You know the time and place: seaside, north of Auckland or any other city, baches, holiday weekend, not too many places open, best not to take the chance. “You don’t really need to book,” said the barwoman, “but I’ll pencil in your name anyway. Seven o’clock?”

This being New Zealand on a holiday weekend, it was raining cats and dogs and blowing something far more zoological by 7. John le Carre’s world-weary spy George Smiley reckons there is nothing so depressing as a seaside town in the rain; I have often tried to beat Smiley, or le Carre, to the outcome of a story but this time I was quite happy to give him the last word.

The carpark was now full and we had to walk all of 20 seconds to the door. Inside, we realised why: the bar was throbbing. Not that it was the only place in town, nor the only one open, but they had a touring band playing at 9. We slithered out and across the hall to the restaurant half of the café-bar-restaurant trilogy. It wasn’t throbbing: one of we four, Eamonn*, is a doctor but he was off-duty so I didn’t think I should ask if he could detect a pulse.

Two families filled 12-seater tables. A couple left as we arrived but I’m sure it was nothing personal. In the corner sat a man alone. Very Mulgan.

The menus and wine list were on the table which saved the lone 16-year-old waitress one task.

Being by the water – well, the tide was lapping just past the petrol station and across the mangroves – there was much seafood. It came in chowder and fritters and beer batter and pan-fried.

The other three were determined: I thought about steak, making the point that the seafood had probably also come up State Highway One, possibly a day or three earlier than us. “Fish of the Day” could mean they’d cooked the box of hapuka on Thursday and the John Dory on Friday. On most New Zealand menus, “fish of the day” is right up there with “Chef’s Salad, freshly picked from our garden” as a breach of the Trade Description Act.

But there was plenty of choice: you could order fish or steak with fries and salad or mash and veges.

Sandy* went to the counter and brought us four glasses of water. The waitress found our table and took our order. Pretty straightforward though someone wanted kumara chips instead of mash but with the veges and not the salad, that sort of thing.

Five minutes later the waitress came back for the drinks order. Ten minutes later Sandy decided she’d watched the wine, and glasses, sitting on the counter long enough and went up to collect them. Just as the waitress emerged from the bar with Eamonn’s beer. Well, almost: he’d asked for Mac’s Black, they’d run out and substituted Monteith’s Black. Already opened, figuring he was a Kiwi and wouldn’t complain. Eamonn is not a Kiwi.

Sometime during the 30-minute wait for our meals Jude stoked the fire (and I mean that in a strictly Promethean way) because there’s nothing worse than being cold and hungry and if we couldn’t do much about one we could relieve the other.

Sandy noticed that Mum, Dad and four kids at a table across the room had meals in front of them but weren’t eating, figured they were missing a set of cutlery, so took one to them from an empty table. “Oh no,” said Mum, “we’re still waiting for one meal.” The last supper arrived in the bat of an eye, assuming that it takes a bat about 10 minutes to blink.

It was now time, or well past time for our meals: I was not disappointed in the gurnard, because I’d expected to be.
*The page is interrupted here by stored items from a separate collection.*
-- ==== Sys2Proof/Machine/Collective.lean ====
section
/-!
DEFINITION. The answers to variable-latency results by their key, and the joining of collectives (R424 to R426).
-/
namespace Sys2Proof.Machine

/-! ### The descriptor (R425) -/

/-- Fields of a collective descriptor. -/
def cdKind (d : List Byte) : Nat := field d 0 1
def cdTy (d : List Byte) : Option Ty := if field d 1 1 < 32 then Ty.ofCode (BitVec.ofNat 5 (field d 1 1)) else none
def cdOp (d : List Byte) : Nat := field d 2 1
def cdRoot (d : List Byte) : Nat := field d 4 4
def cdKey (d : List Byte) : Word := BitVec.ofNat 64 (field d 8 8)
def cdSrc (d : List Byte) : Nat := field d 16 8
def cdDst (d : List Byte) : Nat := field d 24 8
def cdCount (d : List Byte) : Nat := field d 32 8
def cdTmo (d : List Byte) : Nat := field d 40 4
def cdMask (d : List Byte) : Nat := field d 64 64

/-- Bytes of an element. -/
def cdBytes (d : List Byte) : Nat := ((cdTy d).map fun t => t.width / 8).getD 1

/-- Numbers of the devices set in DMASK below a number. -/
def maskBelow (m n : Nat) : Nat := ((List.range n).filter m.testBit).length

/-- Participants of a collective (R426). -/
def cdParts (d : List Byte) (lw lh : Nat) : Nat := maskBelow (cdMask d) 512 * (2 ^ lw * 2 ^ lh)

/-- A type that a kind takes. -/
def cdTyOk (kind : Nat) (t : Ty) : Bool :=
  if kind < 2 then [Ty.f32, .bf16, .i32, .n32, .i64, .n64].contains t else t.isLane

/-- The descriptor keeps to R425. -/
def cdOk (d : List Byte) (dev parts : Nat) : Bool :=
  let k := cdKind d
  match cdTy d with
  | none => false
  | some t =>
    k ≤ 3 && cdTyOk k t && (if k < 2 then cdOp d ≤ 2 else cdOp d = 0) && field d 3 1 = 0
      && (if k = 3 then cdRoot d < parts else cdRoot d = 0) && cdSrc d % 64 = 0 && cdDst d % 64 = 0
      && 1 ≤ cdCount d && cdCount d ≤ 2 ^ 28 && cdCount d * (t.width / 8) % 64 = 0 && field d 44 20 = 0
      && (cdMask d).testBit dev && field d 128 128 = 0

/-- Bytes of the source and of the destination buffer (R427). -/
def cdSrcLen (d : List Byte) (parts : Nat) : Nat := cdCount d * cdBytes d * (if cdKind d = 1 then parts else 1)
def cdDstLen (d : List Byte) (parts : Nat) : Nat := cdCount d * cdBytes d * (if cdKind d = 2 then parts else 1)

/-- Two participants agree in what R426 names. -/
def cdSame (a b : List Byte) : Bool :=
  cdKind a = cdKind b && field a 1 1 = field b 1 1 && cdOp a = cdOp b && cdRoot a = cdRoot b && cdCount a = cdCount b
    && cdTmo a = cdTmo b && cdMask a = cdMask b

/-! ### Joining -/

/-- The collective of a function's key and count. -/
def CollSt.is (x : CollSt) (f : FuncId) (key : Word) (m : Nat) : Bool := x.func == f && x.key == key && x.m == m

/-- A collective changed, or created. -/
def State.modColl (s : State) (f : FuncId) (key : Word) (m : Nat) (g : CollSt → CollSt) : State :=
  let l := s.pkg.colls
  let l := if l.any fun x => x.is f key m then l else l ++ [{ func := f, key := key, m := m, joined := [], dead := none, done := false, acks := [] }]
  s.modPkg fun p => { p with colls := l.map fun x => if x.is f key m then g x else x }

/-- A participant is told how its collective ended: 0, or bit 63 and a reason (R424). -/
def State.tellJoin (s : State) (j : Joiner) (reason : Option Nat) : State :=
  s.answer j.core j.seat .coll j.res (match reason with
    | none => 0
    | some r => BitVec.ofNat 64 (2 ^ 63 + r))

/-- Whose accesses a participant's buffers are. -/
def State.whoJoin (s : State) (j : Joiner) : Who :=
  ⟨j.func, j.asn, j.user, [], some (coreDie j.core), s.clsSeat j.core j.seat⟩

/-- Bytes of a participant's destination here have no known values (R426, R428): it was read or ended before its time. -/
def State.fogDst (s : State) (j : Joiner) : State :=
  match s.span (s.whoJoin j) .write (cdDst j.desc) (cdDstLen j.desc (cdParts j.desc j.lw j.lh)) with
  | .bad _ => s
  | .ok l =>
    let near := l.filter fun g => isHbm g.xl.pa
    s.wrSegs near ((List.range (sum (near.map Seg.len))).map fun i => Config.freeByte i s.free)

/-- A collective fails: every participant that has joined is told the reason, which later joiners are told too; for reasons 3 and 4 the
destinations have no known values (R426). -/
def State.failColl (s : State) (x : CollSt) (r : Nat) : State :=
  let s := if 3 ≤ r then x.joined.foldl State.fogDst s else s
  let s := x.joined.foldl (fun s j => s.tellJoin j (some r)) s
  s.modColl x.func x.key x.m fun y => { y with dead := some r, joined := [] }

/-- Reason for which a joining strand's descriptor or buffers fail, and the fault of a failed translation (R426). -/
def State.joinFault (s : State) (w : Who) (d : List Byte) (parts : Nat) : Option (Nat × Option XFault) :=
  if !cdOk d s.pkg.devnum.toNat parts then some (1, none)
  else match s.span w .read (cdSrc d) (cdSrcLen d parts) with
    | .bad f => some (4, some f)
    | .ok _ => match s.span w .write (cdDst d) (cdDstLen d parts) with
      | .bad f => some (4, some f)
      | .ok _ => none

/-- The source buffer of a participant as it stands here (R428). -/
def State.srcNow (s : State) (j : Joiner) : List Byte :=
  match s.span (s.whoJoin j) .read (cdSrc j.desc) (cdSrcLen j.desc (cdParts j.desc j.lw j.lh)) with
  | .bad _ => []
  | .ok l => s.rdSegs l

/-- A strand joins a collective, whose descriptor has been read. Until its token is consumed its destination has no known values, and its
source keeps those it has now (R424, R426, R428). -/
def State.joinColl (s : State) (j : Joiner) (w : Who) : State :=
  let key := cdKey j.desc
  let q := s.seat j.core j.seat
  let m := q.collN.val 0 key.toNat
  let s := s.setSeat j.core j.seat { q with collN := q.collN.put key.toNat (m + 1) }
  let s := s.modColl w.func key m id
  match s.pkg.colls.find? fun x => x.is w.func key m with
  | none => s
  | some x =>
    match x.dead with
    | some r => s.tellJoin j (some r)
    | none =>
      match s.joinFault w j.desc (cdParts j.desc j.lw j.lh) with
      | some (r, f) =>
        let s := match f with
          | none => s
          | some f => s.recordFault w j.core j.seat 0 (bInst q.billet) f
        s.failColl { x with joined := x.joined ++ [j] } r
      | none =>
        let bad := x.joined.any fun y => !(cdSame y.desc j.desc && y.lw = j.lw && y.lh = j.lh)
        if bad then s.failColl { x with joined := x.joined ++ [j] } 2
        else
          let j := { j with src := s.srcNow j }
          (s.fogDst j).modColl w.func key m fun y => { y with joined := y.joined ++ [j] }

end Sys2Proof.Machine
end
Nor in the white sauce with something that may once have been genetically related to parsley. Nor in the mash, apart from it not being kumara chips.
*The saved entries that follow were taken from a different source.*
/-- Meaning of VST (R105): of a poisoned address and a poisoned row the address is reported (log 68). -/
def execVst (vt : VReg) (mem : VMem) (g : Guard) (ty : Ty) (wt : SemR) (s : State) : Result :=
  attempt s (.vst vt mem g ty wt) fun e =>
    let m := e.vmem mem
    let act := e.active g
    let touched := touchedBy ty act
    let r := e.vGet vt
    let pre := m.amod ++ m.pois ++ rowPois r vt ty act ++ alignErr m.ea 32
    let ps := e.parts .write m.ea touched
    let v := scalarRes .store 0 false wt m.ea e.s.cyc 0
    match worstBad touched ps with
    | some f =>
      if wt = 0 && !f.bus then e.plan (pre ++ [accCause f m.ea]) e.s
      else e.plan pre (e.postInc m (e.failed e.s f m.ea v))
    | none =>
      let b := leBytes 1024 r.d.toNat
      e.store pre (e.postInc m) v ((runParts ps touched).map fun p => (p.2, (b.drop p.1).take p.2.len))

/-- An active lane of a gather or a scatter: its number, address and translation. -/
structure Lane where
  k : Nat
  ea : Word
  tr : Tr

/-- The lanes of a gather or a scatter: an element of vI is an unsigned index of elements (R105). -/
def At.lanes (e : At) (acc : AccKind) (ea : Word) (vi : VReg) (t : Ty) (act : Nat → Bool) : List Lane :=
  let w := e.s.whoSeat e.c e.k
  let ix : Opnd := ⟨e.vGet vi, none, 2, vi.toNat⟩
  ((laneList t).filter act).map fun k =>
    let a := ea + BitVec.ofNat 64 (ix.el t.width k * (t.width / 8))
    ⟨k, a, e.s.xlate w acc (vaOf a)⟩

/-- F_POISON of the index row (R105). -/
def At.idxPois (e : At) (vi : VReg) (t : Ty) (act : Nat → Bool) : List PCause := rowPois (e.vGet vi) vi t act

/-- F_ALIGN of the lowest lane that is not naturally aligned (R101). -/
def laneAlign (t : Ty) (l : List Lane) : List PCause :=
  match l.find? fun a => a.ea.toNat % (t.width / 8) != 0 with
  | some a => [⟨70, 1, fAlign, a.ea, none⟩]
  | none => []

/-- The lowest faulting lane. -/
def laneBad : List Lane → Option (XFault × Word)
  | [] => none
  | a :: r => match a.tr with
    | .bad f => some (f, a.ea)
    | .ok _ => laneBad r

/-- The fault of the lowest lane of an access that fails translation; else that of the lowest with an error response (R102, R105). -/
def laneBadW (l : List Lane) : Option (XFault × Word) :=
  let hard (a : Lane) : Bool := match a.tr with
    | .bad f => !f.bus
    | .ok _ => false
  match laneBad (l.filter hard) with
  | some p => some p
  | none => laneBad l

/-- The address of an access to lanes: that of its lowest lane on another device or at the host, which an error response names (R105),
else of its base. -/
def lanesAddr (l : List Lane) (ea : Word) : Word :=
  match l.find? fun a => match a.tr with
    | .ok x => isFab x.pa || isHost x.pa
    | .bad _ => false with
  | some a => BitVec.ofNat 64 (vaOf a.ea)
  | none => BitVec.ofNat 64 (vaOf ea)

/-- The segment of a granted lane. -/
def Lane.segs (t : Ty) (a : Lane) : List Seg := match a.tr with
  | .ok x => [⟨x, t.width / 8⟩]
  | .bad _ => []

/-- The parts of a gather: each active lane's element in its place in the row. -/
def laneParts (t : Ty) (l : List Lane) : List (Nat × Seg) := l.flatMap fun a => (a.segs t).map fun g => (a.k * (t.width / 8), g)

/-- Meaning of VGTH (R105). -/
def execVgth (vt : VReg) (mem : VMem) (vi : VReg) (g : Guard) (ty : Ty) (wt : SemR) (s : State) : Result :=
  attempt s (.vgth vt mem vi g ty wt) fun e =>
    let m := e.vmem mem
    let act := e.active g
    let ls := e.lanes .read m.ea vi ty act
    let pre := m.amod ++ m.pois ++ e.idxPois vi ty act ++ laneAlign ty ls
    let v := { rowRes .load (e.q.phys (e.q.winRow vt)) ty act wt m.ea e.s.cyc with addr := lanesAddr ls m.ea, key := 9 }
    let post (s : State) := e.spoilRow vt wt (e.postInc m s)
    match laneBadW ls with
    | some (f, a) =>
      if wt = 0 then e.plan (pre ++ [{ xCause 1 f with tval := BitVec.ofNat 64 (vaOf a) }]) e.s
      else e.plan pre (post (e.failed e.s f a { v.failed with addr := BitVec.ofNat 64 (vaOf a) }))
    | none =>
      e.load pre post (e.flyRowLoad 12 vt) v (laneParts ty ls)
        (ls.any fun a => (e.s.whoSeat e.c e.k).walks (vaOf a.ea) 1)

/-- Meaning of VSCT: lanes are written in rising order, so the highest of lanes that share an address remains (R105). -/
def execVsct (vt : VReg) (mem : VMem) (vi : VReg) (g : Guard) (ty : Ty) (wt : SemR) (s : State) : Result :=
  attempt s (.vsct vt mem vi g ty wt) fun e =>
    let m := e.vmem mem
    let act := e.active g
    let r := e.vGet vt
    let ls := e.lanes .write m.ea vi ty act
    let pre := m.amod ++ m.pois ++ e.idxPois vi ty act ++ rowPois r vt ty act ++ laneAlign ty ls
    let v := { scalarRes .store 0 false wt m.ea e.s.cyc 9 with addr := lanesAddr ls m.ea }
    match laneBadW ls with
    | some (f, a) =>
      if wt = 0 && !f.bus then e.plan (pre ++ [{ xCause 1 f with tval := BitVec.ofNat 64 (vaOf a) }]) e.s
      else e.plan pre (e.postInc m (e.failed e.s f a v))
    | none =>
      let d : Opnd := ⟨r, none, 2, 0⟩
      e.store pre (e.postInc m) v (ls.flatMap fun a =>
        (a.segs ty).map fun g => (g, leBytes (ty.width / 8) (d.el ty.width a.k)))

/-- Meaning of VFETCH: the row with its tags, taken at issue (R20, R106). -/
def execVfetch (pq : PqReg) (vs : VReg) (s : State) : Result :=
  attempt s (.vfetch pq vs) fun e => e.plan [] (e.fly 4 (.pq pq (e.vGet vs)))

/-- A slot is FILLING or DRAINING. -/
def moving (t : Tile) : Bool := t.st == .filling || t.st == .draining

/-- The write of a row from another row: active lanes with their sectors' tags (R105, R107). -/
def copyWrite (phys : Nat) (t : Ty) (act : Nat → Bool) (r : Row) : Write :=
  rowWrite phys t act (((leBytes 1024 r.d.toNat).zip (List.range 1024)).map fun p => (p.1, r.t.getLsbD (p.2 / 32)))

/-- The row of the granary that VTLD reads: free where a command of the seat writes it that no header wait has ordered (R223). -/
def At.granGet (e : At) (a : Nat) : Row :=
  if e.q.engineRow true a then ⟨Config.freeRow (2048 + a) e.s.free, Config.freeTags (2048 + a) e.s.free⟩ else e.x.granRow a

/-- Meaning of VTLD: held while the slot is FILLING or DRAINING (R107). -/
def execVtld (vt : VReg) (slot : Slot) (tr : Bits4) (g : Guard) (ty : Ty) (s : State) : Result :=
  attempt s (.vtld vt slot tr g ty) fun e =>
    let n := slot.toNat
    let w := copyWrite (e.q.phys (e.q.winRow vt)) ty (e.active g) (e.granGet (16 * n + tr.toNat))
    e.planH (e.x.tileErr e.k 1 n) (moving (e.x.tile n)) (e.flyRow e.s 8 vt w [])

/-- Meaning of VTST: held while the slot is FILLING, DRAINING or pinned (R107, R222); a row that a command of the seat reads or
writes without order is spoilt (R223). -/
def execVtst (vt : VReg) (slot : Slot) (tr : Bits4) (g : Guard) (ty : Ty) (s : State) : Result :=
  attempt s (.vtst vt slot tr g ty) fun e =>
    let n := slot.toNat
    let a := 16 * n + tr.toNat
    let s := match copyWrite 0 ty (e.active g) (e.vGet vt) with
      | .row _ m d f t => e.s.modCore e.c fun x =>
          { x with gran := x.gran.put a ((x.granRow a).merge m d f t) }.modTile n fun y => { y with wrAt := some e.s.cyc }
      | _ => e.s
    e.planH (e.x.tileErr e.k 1 n) (moving (e.x.tile n) || (e.x.tile n).pins != 0)
      (s.modSeat e.c e.k fun q => { q with spoils := q.spoils ++ [(true, a)] })

/-- An atomic performed here or sent away: at a host address it is performed when the host answers, on another device by that device
(R108, R295, R390, R423). Before one to a UO location the core writes back and invalidates its own line (R295). On a page with POR its
old value is tagged and memory is written (R108, R368, log 80). -/
def State.doAtomic (s : State) (c : CoreId) (k : SeatId) (v : Vres) (x : Xl) (o : FabOp) : State × Vres :=
  let s := s.uoAct c k (v.rel && v.wide) (v.acq && v.wide)
  if isFab x.pa then
    let t := s.fabTarget x.pa
    (s.send (.request t.1 t.2 o [] [] x.who.link), { v with remote := true, ready := false, todo := none })
  else if isHost x.pa then (s, { v with remote := true, ready := false, todo := some (.atomic x o) })
  else
    let s := if x.kind = 2 then s.modCore c fun y => { y with l1 := y.l1.filter fun p => !(p.1 = x.pa / 128 && p.2.uo) } else s
    let s := s.l2Segs true [⟨x, opWidth o⟩]
    let r := s.atomic x.kid x.pa o
    (r.2.2, { v with data := BitVec.ofNat 8192 r.1, tags := if r.2.1 || x.por then 1 else 0, ready := true, todo := none })

/-- An atomic of the A syllable: its causes, that of a poisoned address first (log 68), and its effect with the result outstanding
(R108, R109, R390, R423). -/
def atomicPlan (e : At) (rt : SReg) (ab : AReg) (w64 : Bool) (scp : Scope) (ord : Bits2) (wt : SemR) (pois : List PCause)
    (hostOk : Bool) (req : FabOp) : Plan :=
  let ea := (e.aGet ab).1
  let n := if w64 then 8 else 4
  let v := { scalarRes .atomic rt false wt ea e.s.cyc (if w64 then 3 else 2) with
    acq := ord.getLsbD 0, rel := ord.getLsbD 1, wide := scpWide scp }
  let pre := e.poisA 1 ab ++ pois ++ alignErr ea n
  match e.span .atomic ea n with
  | .bad f' =>
    if wt = 0 && !f'.bus then e.plan (pre ++ [accCause f' ea]) e.s
    else e.plan pre (e.failed e.s f' ea { v with tags := 1 })
  | .ok l =>
    let x := (l.headD ⟨⟨0, 0, false, false, 0, 0, 0, ⟨0, 0, 0⟩⟩, 0⟩).xl
    let sc := scp.code.toNat
    let out := (isHost x.pa && sc < 6) || (isFab x.pa && sc < 5)
    let val := BitVec.ofNat 64 (vaOf ea)
    let pre := pre
      ++ (if isHost x.pa && !(hostOk && (e.s.func e.q.func).aore) then [⟨90, 1, fHatom, val, none⟩] else [])
      ++ (if out then [⟨100, 1, fBus, ea, none⟩] else [])
    let v := v.over e.s l
    let wait := e.q.blockers v
    if !wait.isEmpty then e.plan pre (e.vresOn e.s { v with after := wait, ready := false, todo := some (.atomic x req) })
    else
      let r := (e.s.record e.c e.k l).doAtomic e.c e.k v x req
      e.plan pre (e.vresOn r.1 r.2)

/-- Meaning of AMO (R108, R109). -/
def execAmo (rt : SReg) (ab : AReg) (sb : SReg) (op : Aop) (w64 : Bool) (scp : Scope) (ord : Bits2) (wt : SemR)
    (s : State) : Result :=
  attempt s (.amo rt ab sb op w64 scp ord wt) fun e =>
    atomicPlan e rt ab w64 scp ord wt (e.poisS 1 sb) (op == .add || op == .swap) (.atomic op w64 (e.sGet sb).1)

/-- Meaning of AMOCAS: sB is written where memory equals the old sT (R108). -/
def execAmocas (rt : SReg) (ab : AReg) (sb : SReg) (w64 : Bool) (scp : Scope) (ord : Bits2) (wt : SemR)
    (s : State) : Result :=
  attempt s (.amocas rt ab sb w64 scp ord wt) fun e =>
    atomicPlan e rt ab w64 scp ord wt (e.poisS 1 sb ++ e.poisS 1 rt) true (.cas w64 (e.sGet rt).1 (e.sGet sb).1)

end Sys2Proof.Machine
end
Jude and I realised why they hadn’t specified the cuisine style of the vegetables when they were served in little dishes atop the dinner plate. You’ve beaten me to it: the cauli and carrot and broccoli had been cut or peeled much earlier in the proceedings and microwaved, though possibly someone had punched “00:2″ instead of “2:00″. Never mind, I like ‘em barely cooked and crunchy.

Sandy probably won’t mind me revealing that she likes to chat over the dinner table and has a thing about waiters trying to take her plate away while she’s in full conversazione. She had no worries about that here.

We split the bill: four mains, one enjoyable bottle of pinot gris, duly enjoyed: $73.50 for each couple.